• EXERCISE DATA:
-- ==== Sys2Proof/Machine/Cells.lean ====
section
/-! DEFINITION. Analogue cells and the switch matrix (chapter 5). -/

namespace Sys2Proof.Machine

/-! ### The cell and its bound set -/

def State.cell (s : State) (u : Nat) : Cell := tblGet (fun _ => Cell.reset) s.cells u
def State.setCell (s : State) (u : Nat) (c : Cell) : State :=
  { s with cells := tblSet (fun _ => Cell.reset) s.cells u c }

/-- The BIND codes of CEL_OUT. -/
def bindDiffP : Nat := 1
def bindDiffN : Nat := 2
def bindLead : Nat := 3
def bindFollow : Nat := 4

/-- The cell that governs a cell (R225, R226, R228): the DIFF_P neighbour, the PAR_LEAD cell of its group, or
itself. -/
def State.governs (s : State) (u : Nat) : Nat :=
  let b := s.fld (CEL_OUT u) CEL_OUT_BIND
  if b = bindDiffN then u - u % 2
  else if b = bindFollow then
    let o := u - u % 8
    match (List.range 8).find? (fun i => s.fld (CEL_OUT (o + i)) CEL_OUT_BIND == bindLead
        && decide (o + i ≤ u ∧ u < o + i + 2 ^ (s.fld (CEL_OUT (o + i)) CEL_OUT_PSIZE + 1))) with
    | some i => o + i
    | none => u
  else u

/-- The members of the set that a governing cell leads. -/
def State.boundSet (s : State) (l : Nat) : List Nat :=
  let b := s.fld (CEL_OUT l) CEL_OUT_BIND
  if b = bindDiffP then [l, l + 1]
  else if b = bindLead then (List.range (2 ^ (s.fld (CEL_OUT l) CEL_OUT_PSIZE + 1))).map (l + ·)
  else [l]

/-- The code of a sample word (R203): [31:8] rounded to [31:18] with a carry from bit 17, saturated. -/
def codeOfWord (w : Word) : BitVec 14 × Bool :=
  let v : Int := (w.extractLsb' 18 14).toInt + (if w.getLsbD 17 then 1 else 0)
  if v > 8191 then (8191, true) else (BitVec.ofInt 14 v, false)

/-- A code in bits [31:18] of a register. -/
def regCode (v : Word) : BitVec 14 := v.extractLsb' 18 14

/-! ### Output state and the safe latch (R215-R219) -/

/-- The output state of a governing cell's set (Table 5.6), with the safe latch of any member (R228); the output stages are
in power-on reset while the device is held in reset (R641); the cells of a tile in STANDBY are OFF (R646). -/
def State.outState (s : State) (l : Nat) : Nat :=
  if !bitOf (s.reg PWR_RAIL).toNat (9 + l / 256) || s.pwr.inReset
      || (s.reg PWR_TILE_STATE).toNat / 4 ^ (l / 32) % 4 == 2 then 0
  else if !s.bit (CEL_STATUS l) CEL_STATUS_REL || s.clockUnsafe || s.fenced || s.bit PWR_STATUS PWR_STATUS_PFL
      || (s.boundSet l).any (fun m => s.bit (CEL_STATUS m) CEL_STATUS_LATCH) || !s.bit (CEL_OUT l) CEL_OUT_EN then 1
  else if s.fld (CEL_OUT l) CEL_OUT_MODE = 1 ∧ (s.cell l).held then 2
  else 3

/-- The code of a member's DAC for a code of its set (R225, R226). -/
def State.memberCode (s : State) (m : Nat) (code : BitVec 14) : BitVec 14 :=
  if s.fld (CEL_OUT m) CEL_OUT_BIND = bindDiffN then ~~~ code else code

/-- The DAC latch as the set's output state comes to be `o`: CEL_SAFE_CODE loaded while the safe level is CODE (R216), the
code in force where the output comes to drive (R219). -/
def State.dacFollow (s : State) (l m o : Nat) : State :=
  let c := s.cell m
  let d := if o = 1 ∧ s.fld (CEL_OUT l) CEL_OUT_SAFE = 3 then s.memberCode m (regCode (s.reg (CEL_SAFE_CODE l)))
    else if 2 ≤ o ∧ s.fld (CEL_STATUS m) CEL_STATUS_OUTST < 2 then c.code
    else c.dac
  if d = c.dac then s else s.setCell m { c with dac := d }

/-- OUTST of every member follows the set's state (R228). -/
def State.refreshCell (s : State) (u : Nat) : State :=
  let l := s.governs u
  let o := s.outState l
  (s.boundSet l).foldl (fun s m => (s.dacFollow l m o).setF (CEL_STATUS m) CEL_STATUS_OUTST o) s

/-- The level at an AX ball (Tables 5.6 and 5.7, R203, R223), in nV times 16,383; `none`: high impedance. -/
def State.axLevel (s : State) (u : Nat) : Option Int :=
  let l := s.governs u
  let volts (c : BitVec 14) : Int := 250000000 * 16383 + (c.toInt + 8192) * 4500000000
  match s.outState l with
  | 0 => none
  | 1 =>
    match s.fld (CEL_OUT l) CEL_OUT_SAFE with
    | 0 => none
    | 1 => some (250000000 * 16383)
    | 2 => some (2500000000 * 16383)
    | _ => some (volts (s.cell u).dac)
  | 2 => some (volts (s.cell u).heldCode)
  | _ => some (volts (s.cell u).dac)

/-- OUTST of every cell. -/
def State.refreshCells (s : State) : State := (List.range 512).foldl (fun s u => s.refreshCell u) s

/-- The safe latch of a set is set; the first cause stays (R217, R228). -/
def State.latchCell (s : State) (u cause : Nat) : State :=
  let s := (s.boundSet (s.governs u)).foldl (fun s m =>
    if s.bit (CEL_STATUS m) CEL_STATUS_LATCH then s
    else (s.flag (CEL_STATUS m) CEL_STATUS_LATCH).setF (CEL_STATUS m) CEL_STATUS_LCAUSE cause) s
  s.refreshCell u

/-- The safe latch of every cell. -/
def State.latchCells (s : State) (cause : Nat) : State := (List.range 512).foldl (fun s u => s.latchCell u cause) s

/-- A CLEAR operation (R217). -/
def State.clearCell (s : State) (u : Nat) : State :=
  let s := (s.boundSet (s.governs u)).foldl (fun s m =>
    (s.setF (CEL_STATUS m) CEL_STATUS_LATCH 0).setF (CEL_STATUS m) CEL_STATUS_LCAUSE 0) s
  s.refreshCell u

/-- CEL_OUT.EN of every member of the set (R219). -/
def State.enableCell (s : State) (u : Nat) (b : Bool) : State :=
  let s := (s.boundSet (s.governs u)).foldl (fun s m => s.setF (CEL_OUT m) CEL_OUT_EN b.toNat) s
  s.refreshCell u

/-- The UCMD operations of Table 5.8 on a cell; whether the cell implements the code. -/
def State.cellUcmd (s : State) (u code : Nat) : Option State :=
  match code with
  | 0 => some (s.enableCell u true)
  | 1 => some (s.enableCell u false)
  | 6 => some (s.latchCell u 1)
  | 7 => some (s.clearCell u)
  | _ => none

/-! ### Codes, echo and the update (R203-R214) -/

/-- The echo word of a member's code (R213). -/
def echoWord (code : BitVec 14) (hold sat : Bool) (first : Option Stamp) : CWord :=
  let w : Word := (code.zeroExtend 32 <<< 18) ||| (if hold then 2 else 0) ||| (if sat then 0x40 else 0)
    ||| (if first.isSome then 0x80 else 0)
  CWord.mk' w first 0

/-- A code reaches the DACs of a set (R225, R226) and the echo ports (R213): `first` is the stamp of a playback
start. -/
def State.applyCode (s : State) (l : Nat) (code : BitVec 14) (sat : Bool) (inPlay : Bool) (first : Option Stamp) :
    State :=
  let out := s.outState l
  let echo := s.fld (CEL_OUT l) CEL_OUT_ECHO
  (s.boundSet l).foldl (fun s m =>
    let c := s.memberCode m code
    let s := s.setCell m { s.cell m with code := c, sat := sat, dac := if 2 ≤ out then c else (s.cell m).dac }
    if 2 ≤ out ∧ (echo = 1 ∨ (echo = 2 ∧ inPlay)) then
      s.offer m (echoWord c (out == 2) sat (if echo = 2 then first else none))
    else s) s

/-- The code and length of the active bank (R210, R211). -/
def State.activeBank (s : State) (u : Nat) : Tbl (BitVec 14) × Nat :=
  let c := s.cell u
  if s.bit (CEL_WAVE u) CEL_WAVE_ACTIVE then (c.bankB, c.lenB) else (c.bankA, c.lenA)

/-- A code of a bank; banks are cleared at start-up (R700). -/
def bankCode (b : Tbl (BitVec 14)) (k : Nat) : BitVec 14 := tblGet (fun _ => 0) b k

/-- A sample of the FIFO is discarded (R207, R208, R209). -/
def State.dropSample (s : State) (u : Nat) : State :=
  (s.flag (CEL_STATUS u) CEL_STATUS_DROP).inc (CEL_DROP_LO u)

/-- A stamped sample that comes to the head of the FIFO waits for its stamp (R208); beyond the horizon it is
discarded, late it is applied at the next update. `n` bounds the samples looked at. -/
def State.fifoHead (s : State) (u : Nat) : Nat → State
  | 0 => s
  | n + 1 =>
    match (s.cell u).fifo with
    | [] => s
    | w :: r =>
      match w.stampOf with
      | none => s
      | some x =>
        if Stamp.beyond x s.angle then ((s.setCell u { s.cell u with fifo := r }).dropSample u).fifoHead u n
        else if s.late x .fwd 86 then (s.inc (CEL_LATE_LO u)).setCell u { s.cell u with headDue := true }
        else s.enqueue ⟨0, u, x, .fwd, .stream w, .sup, 0⟩

/-- Taking the sample at the head of the FIFO to the DAC (R207, R208). -/
def State.takeSample (s : State) (u : Nat) : State :=
  match (s.cell u).fifo with
  | [] => s
  | w :: r =>
    let s := s.setCell u { s.cell u with fifo := r, headDue := false }
    let (code, sat) := codeOfWord w.word
    (s.applyCode u code sat false none).fifoHead u 4

/-- The code in force is applied once more (R207). -/
def State.keepCode (s : State) (l : Nat) : State := s.applyCode l (s.cell l).code (s.cell l).sat false none

/-- The sample at the head of the FIFO is taken if it may be (R207, R208), else the code stays. -/
def State.nextSample (s : State) (l : Nat) : State :=
  match (s.cell l).fifo with
  | w :: _ => if w.stamp.isNone || (s.cell l).headDue then s.takeSample l else s.keepCode l
  | [] => s.keepCode l

/-- The hold engages: each member's sample-and-hold takes the level at its ball (R221). -/
def State.engage (s : State) (l : Nat) : State :=
  let s := (s.boundSet l).foldl (fun s m => s.setCell m { s.cell m with heldCode := (s.cell m).dac }) s
  s.setCell l { s.cell l with held := true, holdPend := false }

/-- An update in STREAM mode (R207, R208, R221, R222). No sample is taken by the update at which a hold engages, while it
stands, and after its timeout until the next word without HOLD; a word that ended the hold is taken first (log entry 9). -/
def State.streamUpdate (s : State) (l : Nat) : State :=
  let c := s.cell l
  let s := if c.holdEnd then (s.setCell l { c with held := false, holdEnd := false }).nextSample l
    else if c.held || c.holdPend || c.timedOut then s
    else s.nextSample l
  let s := if c.holdPend then s.engage l else s
  let s := if !c.holdEnd && (c.held || c.holdPend || c.timedOut) then s.keepCode l else s
  s.refreshCell l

• ASSIGNMENT: Only those lines of the entries above that run from the line containing "def State.boundSet (s" to the line containing "17, saturated. -/", both included, should be transcribed exactly.

• RESPONSE TO THE EXERCISE:
def State.boundSet (s : State) (l : Nat) : List Nat :=
  let b := s.fld (CEL_OUT l) CEL_OUT_BIND
  if b = bindDiffP then [l, l + 1]
  else if b = bindLead then (List.range (2 ^ (s.fld (CEL_OUT l) CEL_OUT_PSIZE + 1))).map (l + ·)
  else [l]

/-- The code of a sample word (R203): [31:8] rounded to [31:18] with a carry from bit 17, saturated. -/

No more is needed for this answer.